▶ **What you need to do**
All that is wanted is a word-for-word copy of the data from its first line to the line containing "def execCgetl (d", both included.

Stored data entries:
____________

-- ==== Sys2Proof/Machine/Capability.lean ====
section
/-!
DEFINITION. The capability instructions: major CAP (R117 to R122).
-/

namespace Sys2Proof.Machine

/-- The properties word of CGETP (R118). -/
def Cap.props (k : Cap) : Nat := (if k.tag then 1 else 0) + 16 * k.space + 2 ^ 8 * k.perm + 2 ^ 16 * k.ex

/-- A member that pushes a value of one capability. -/
def capGet (d : Dst) (ka : BitVec 3) (f : Cap → Nat) : Exec Flow := do
  let k ← kreg ka
  dst d (BitVec.ofNat 64 (f k))
  pure .next

/-- CGETA (R118). -/
def execCgeta (d : Dst) (ka : BitVec 3) (s : State) : Host.Outcome State Fault Refusal := runInstr 4 (capGet d ka Cap.cursor) s

/-- CGETB (R118). -/
def execCgetb (d : Dst) (ka : BitVec 3) (s : State) : Host.Outcome State Fault Refusal := runInstr 4 (capGet d ka Cap.base) s

/-- CGETL (R118): top - base, wrapped for an untagged capability. -/
def execCgetl (d : Dst) (ka : BitVec 3) (s : State) : Host.Outcome State Fault Refusal :=
  runInstr 4 (capGet d ka fun k => (u64 ((k.top : Int) - k.base)).toNat) s

/-- CGETP (R118). -/
def execCgetp (d : Dst) (ka : BitVec 3) (s : State) : Host.Outcome State Fault Refusal := runInstr 4 (capGet d ka Cap.props) s

/-- CTAG (R118). -/
def execCtag (d : Dst) (ka : BitVec 3) (s : State) : Host.Outcome State Fault Refusal :=
  runInstr 4 (capGet d ka fun k => if k.tag then 1 else 0) s

/-- CMOV (R118). -/
def execCmov (kd ka : BitVec 3) (s : State) : Host.Outcome State Fault Refusal :=
  runInstr 4 (do
    let k ← kreg ka
    setK kd k
    pure .next) s

/-- CCLR (R118). -/
def execCclr (kd : BitVec 3) (s : State) : Host.Outcome State Fault Refusal :=
  runInstr 4 (do
    setK kd Cap.null
    pure .next) s

/-- A new cursor for a capability (R119): it must stay in the capability's block. -/
def moveCursor (k : Cap) (v : Int) : Exec Cap := do
  require k.tag .capTag (u64 k.cursor)
  require (decide (0 ≤ v) && decide (v < 2 ^ 52)) .capBnd (u64 v)
  require (decide (v.toNat / 2 ^ (k.ex + 26) = k.cursor / 2 ^ (k.ex + 26))) .capBnd (u64 v)
  pure (k.withCursor v.toNat)

/-- CSETA (R119). -/
def execCseta (kd ka : BitVec 3) (b : Src) (s : State) : Host.Outcome State Fault Refusal :=
  runInstr 4 (do
    let v ← src b
    let k ← kreg ka
    let r ← moveCursor k v.toNat
    setK kd r
    pure .next) s

/-- CINC (R119): S is signed. -/
def execCinc (kd ka : BitVec 3) (b : Src) (s : State) : Host.Outcome State Fault Refusal :=
  runInstr 4 (do
    let v ← src b
    let k ← kreg ka
    let r ← moveCursor k (k.cursor + v.toInt)
    setK kd r
    pure .next) s

/-- [lo, hi) widened to granules of 2^e bytes (R120). -/
def granules (lo hi e : Nat) : Nat × Nat := (lo / 2 ^ e * 2 ^ e, roundUp hi (2 ^ e))

/-- The smallest exponent whose block holds the widened bounds, 27 when none does (R120). -/
def boundExp (lo hi : Nat) : Nat :=
  ((List.range 28).find? fun e => (granules lo hi e).1 / 2 ^ (e + 26) = (granules lo hi e).2 / 2 ^ (e + 26)).getD 27

/-- CBOUND (R120). -/
def execCbound (exact : Bool) (kd ka : BitVec 3) (b : Src) (s : State) : Host.Outcome State Fault Refusal :=
  runInstr 4 (do
    let v ← src b
    let k ← kreg ka
    let lo := k.cursor
    let hi := lo + v.toNat
    let e := boundExp lo hi
    let nb := (granules lo hi e).1
    let nt := (granules lo hi e).2
    require k.tag .capTag (u64 k.cursor)
    require (decide (k.base ≤ nb) && decide (nt ≤ k.top) && decide (nt ≤ 2 ^ 52)) .capBnd (u64 hi)
    require (!exact || (nb == lo && nt == hi)) .capBnd (u64 hi)
    let blk := nb / 2 ^ (e + 26) * 2 ^ (e + 26)
    setK kd { k with bits := packCap ((nt - blk) / 2 ^ e) ((nb - blk) / 2 ^ e) e k.perm k.space k.cursor }
    pure .next) s

/-- CPERM (R121). -/
def execCperm (kd ka : BitVec 3) (b : Src) (s : State) : Host.Outcome State Fault Refusal :=
  runInstr 4 (do
    let v ← src b
    let k ← kreg ka
    require k.tag .capTag (u64 k.cursor)
    setK kd { k with bits := putBits k.bits 56 8 (k.perm % 128 &&& (255 - v.toNat % 256)) }
    pure .next) s

/-- How far a GLOBAL alias lies from a SCRATCH or VAULT address (R117, R168). -/
def State.aliasShift (s : State) (p space : Nat) : Nat :=
  if space = 2 then (s.partReg p 0x808).toNat else if space = 1 then (s.partReg p 0x809).toNat else 0

/-- The GLOBAL alias of a capability (R117): none when no exponent encodes its bounds. -/
def State.globalCap (s : State) (p : Nat) (k : Cap) : Option Cap :=
  let sh := s.aliasShift p k.space
  let cur := k.cursor + sh
  let lo := k.base + sh
  let hi := k.top + sh
  let kept : Cap := { tag := true, bits := packCap k.tOff k.bOff k.ex k.perm 0 cur }
  if k.space = 0 then some k
  else if cur ≥ 2 ^ 52 ∨ hi > 2 ^ 52 then none
  else if kept.base = lo ∧ kept.top = hi then some kept
  else capFor 0 k.perm cur lo hi

/-- The GLOBAL address that a GLOBAL, SCRATCH or VAULT address has (R117), as TASKREC and TVAL give it. -/
def State.globalAddr (s : State) (p space v : Nat) : Nat := v + s.aliasShift p space

/-- CGEN (R117). -/
def execCgen (kd ka : BitVec 3) (s : State) : Host.Outcome State Fault Refusal :=
  runInstr 4 (do
    let k ← kreg ka
    let s ← get
    require k.tag .capTag (u64 k.cursor)
    require (decide (k.space ≤ 2)) .capSpace (u64 k.cursor)
    match s.globalCap (s.partOfSlot s.cur) k with
    | some r => setK kd r
    | none => trap .capBnd (u64 k.cursor)
    pure .next) s

/-- Whether CEQ finds two capabilities equal (R118). -/
def capEq (a b : Cap) : Bool :=
  a.tag == b.tag &&
    (if a.tag then a.space == b.space && a.perm == b.perm && a.cursor == b.cursor && a.base == b.base && a.top == b.top
     else a.bits == b.bits)

/-- CEQ (R118). -/
def execCeq (d : Dst) (ka kb : BitVec 3) (s : State) : Host.Outcome State Fault Refusal :=
  runInstr 4 (do
    let a ← kreg ka
    let b ← kreg kb
    dst d (flag (capEq a b))
    pure .next) s

/-- CSUB (R118). TVAL of its CAPSPACE is the cursor of ka (DESIGN CHOICE, log 74). -/
def execCsub (d : Dst) (ka kb : BitVec 3) (s : State) : Host.Outcome State Fault Refusal :=
  runInstr 4 (do
    let a ← kreg ka
    let b ← kreg kb
    require (a.space == b.space) .capSpace (u64 a.cursor)
    dst d (u64 ((a.cursor : Int) - b.cursor))
    pure .next) s

/-- A record of the buffer-record pool as LDK makes a capability of it, for core `c` (R122); the error is the trap. -/
def poolCap (bits : BitVec 128) (c addr : Nat) : Exec Cap := do
  let k : Cap := { tag := true, bits := bits }
  require (decide (k.space ≤ 6) && !bitAt bits 63 && decide ((fld bits 122 6).toNat = 0)) .capSpace (u64 k.cursor)
  let k := if k.space = 2 then { k with bits := putBits k.bits 18 10 c }
    else if k.space = 1 then { k with bits := putBits k.bits 25 7 (clusterOf c) }
    else if k.space = 3 then { k with bits := putBits k.bits 62 1 0 }
    else k
  require k.legal .capBnd (u64 addr)
  pure k

/-- `n` bytes of the image that `pcc` bounds, loaded at `v` by step `i` of an instruction (R122, R240). -/
def loadImage (i : Nat) (pcc : Cap) (v n : Nat) : Exec Nat := do
  let o ← inStep i (do
    let w ← loadAny pcc v n { spaces := [0], perm := [], align := n } []
    pure { bytes := toBytes n w })
  pure (leAt o.bytes 0 n)

/-- Record `idx` of the pool at the start of code capability `pcc`, in steps `i` and `i + 1` of an instruction (R122). -/
def loadPool (i : Nat) (pcc : Cap) (idx : Nat) : Exec Cap := do
  let n ← loadImage i pcc pcc.base 2
  let addr := pcc.base + 16 * idx
  require (decide (idx ≠ 0) && decide (idx < n)) .capBnd (u64 addr)
  let c ← loadImage (i + 1) pcc addr 16
  let s ← get
  poolCap (BitVec.ofNat 128 c) (coreOf s.cur) addr

/-- LDK (R122). -/
def execLdk (kd : BitVec 3) (idx : BitVec 10) (s : State) : Host.Outcome State Fault Refusal :=
  runInstr 4 (do
    let x ← getSlot
    let k ← loadPool 0 x.pcc idx.toNat
    forget
    setK kd k
    pure .next) s

end Sys2Proof.Machine
end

____________

▶ **Result**
-- ==== Sys2Proof/Machine/Capability.lean ====
section
/-!
DEFINITION. The capability instructions: major CAP (R117 to R122).
-/

namespace Sys2Proof.Machine

/-- The properties word of CGETP (R118). -/
def Cap.props (k : Cap) : Nat := (if k.tag then 1 else 0) + 16 * k.space + 2 ^ 8 * k.perm + 2 ^ 16 * k.ex

/-- A member that pushes a value of one capability. -/
def capGet (d : Dst) (ka : BitVec 3) (f : Cap → Nat) : Exec Flow := do
  let k ← kreg ka
  dst d (BitVec.ofNat 64 (f k))
  pure .next

/-- CGETA (R118). -/
def execCgeta (d : Dst) (ka : BitVec 3) (s : State) : Host.Outcome State Fault Refusal := runInstr 4 (capGet d ka Cap.cursor) s

/-- CGETB (R118). -/
def execCgetb (d : Dst) (ka : BitVec 3) (s : State) : Host.Outcome State Fault Refusal := runInstr 4 (capGet d ka Cap.base) s

/-- CGETL (R118): top - base, wrapped for an untagged capability. -/
def execCgetl (d : Dst) (ka : BitVec 3) (s : State) : Host.Outcome State Fault Refusal :=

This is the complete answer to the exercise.